# Please can some one help me kontakt problem



## navilnav (Jan 9, 2020)

Hello did some one went through this before I am working on cubase pro with Kontakt I was working on a song I saved it , then I created a new project to work on a other one but I changed something in kontakt to do with the outputs now when I open the old project some of the tracks got removed automaticly


----------



## ericmusic67 (Jan 28, 2020)

Salut quelle version de kontakt utiliser-vous? kontakt 5 ou 6?


----------



## ericmusic67 (Jan 28, 2020)

sorry i dont speak English so i use google translate.

Hi which version of kontakt are you using? kontakt 5 or 6?

if you are using version 5 of kontakt you must check that kontakt, kontakt 8 output, kontakt 16 output are present. if the different versions of the plugin are no longer present you must reinstall them and do the search in the plugin manager. in studio menu


----------



## navilnav (Jan 28, 2020)

ericmusic67 said:


> Hi which version of kontakt are you using? kontakt 5 or 6?

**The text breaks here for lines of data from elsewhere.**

-- ==== Sys2Proof/Laws/Region.lean ====
section
/-! SUPPORT. What the loop of DECRGN leaves in BMP. -/

namespace Sys2Proof.Machine

theorem regionTexel_read (s : State) (c : Codec) (m : ModeField) (k : Nat) (b : Memory Color) (idx : Nat) :
    (s.regionTexel c m k b).read freeColor idx =
      if idx = k ∧ s.regionInSource c k = true then s.regionColor c m k else b.read freeColor idx := by
  unfold State.regionTexel
  split
  · rw [Memory.read_write]; simp [*]
  · simp [*]

/-- What the loop of DECRGN leaves in each texel (42_decode_region.md R190, R192, R193). -/
theorem regionLoop_read (s : State) (c : Codec) (m : ModeField) (n : Nat) (b : Memory Color) (idx : Nat) :
    (ascending n (s.regionTexel c m) b).read freeColor idx =
      if idx < n ∧ s.regionInSource c idx = true then s.regionColor c m idx else b.read freeColor idx := by
  induction n with
  | zero => simp
  | succ n ih =>
    rw [ascending_succ, regionTexel_read, ih]
    by_cases h : idx = n
    · subst h; simp
    · have : idx < n + 1 ↔ idx < n := by omega
      simp [h, this]

theorem regionLoop_wf (s : State) (c : Codec) (m : ModeField) (n : Nat) {b : Memory Color} (h : b.wf) :
    (ascending n (s.regionTexel c m) b).wf :=
  ascending_induct (fun _ (b : Memory Color) => b.wf) h fun k _ b hb => by
    unfold State.regionTexel
    split
    · exact Memory.wf_write hb _ _
    · exact hb

theorem regionLoop_mem {s : State} {c : Codec} {m : ModeField} {n : Nat} {b : Memory Color} {x : Nat × Color}
    (h : x ∈ (ascending n (s.regionTexel c m) b).cells) : x.1 < n ∨ x ∈ b.cells :=
  ascending_induct (fun n (b' : Memory Color) => ∀ x ∈ b'.cells, x.1 < n ∨ x ∈ b.cells) (fun _ h => .inr h)
    (fun k _ b' ih x hx => by
      unfold State.regionTexel at hx
      split at hx
      · obtain h | h := Memory.mem_cells_write hx
        · exact .inl (h ▸ Nat.lt_succ_self k)
        · exact (ih x h).imp_left Nat.lt_succ_of_lt
      · exact (ih x hx).imp_left Nat.lt_succ_of_lt) x h

end Sys2Proof.Machine
end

Hello sorry I fixed the problem I am using 6 I re installed the application then working


----------



## ericmusic67 (Jan 28, 2020)

if you are using version 6 you must open the outputs menu to activate them see screenshots


----------



## ericmusic67 (Jan 28, 2020)

ok! super!

see you soon


----------



## navilnav (Jan 28, 2020)

ericmusic67 said:


> ok! super!
> 
> see you soon


Thank you I did all of this as well thank you anyway


----------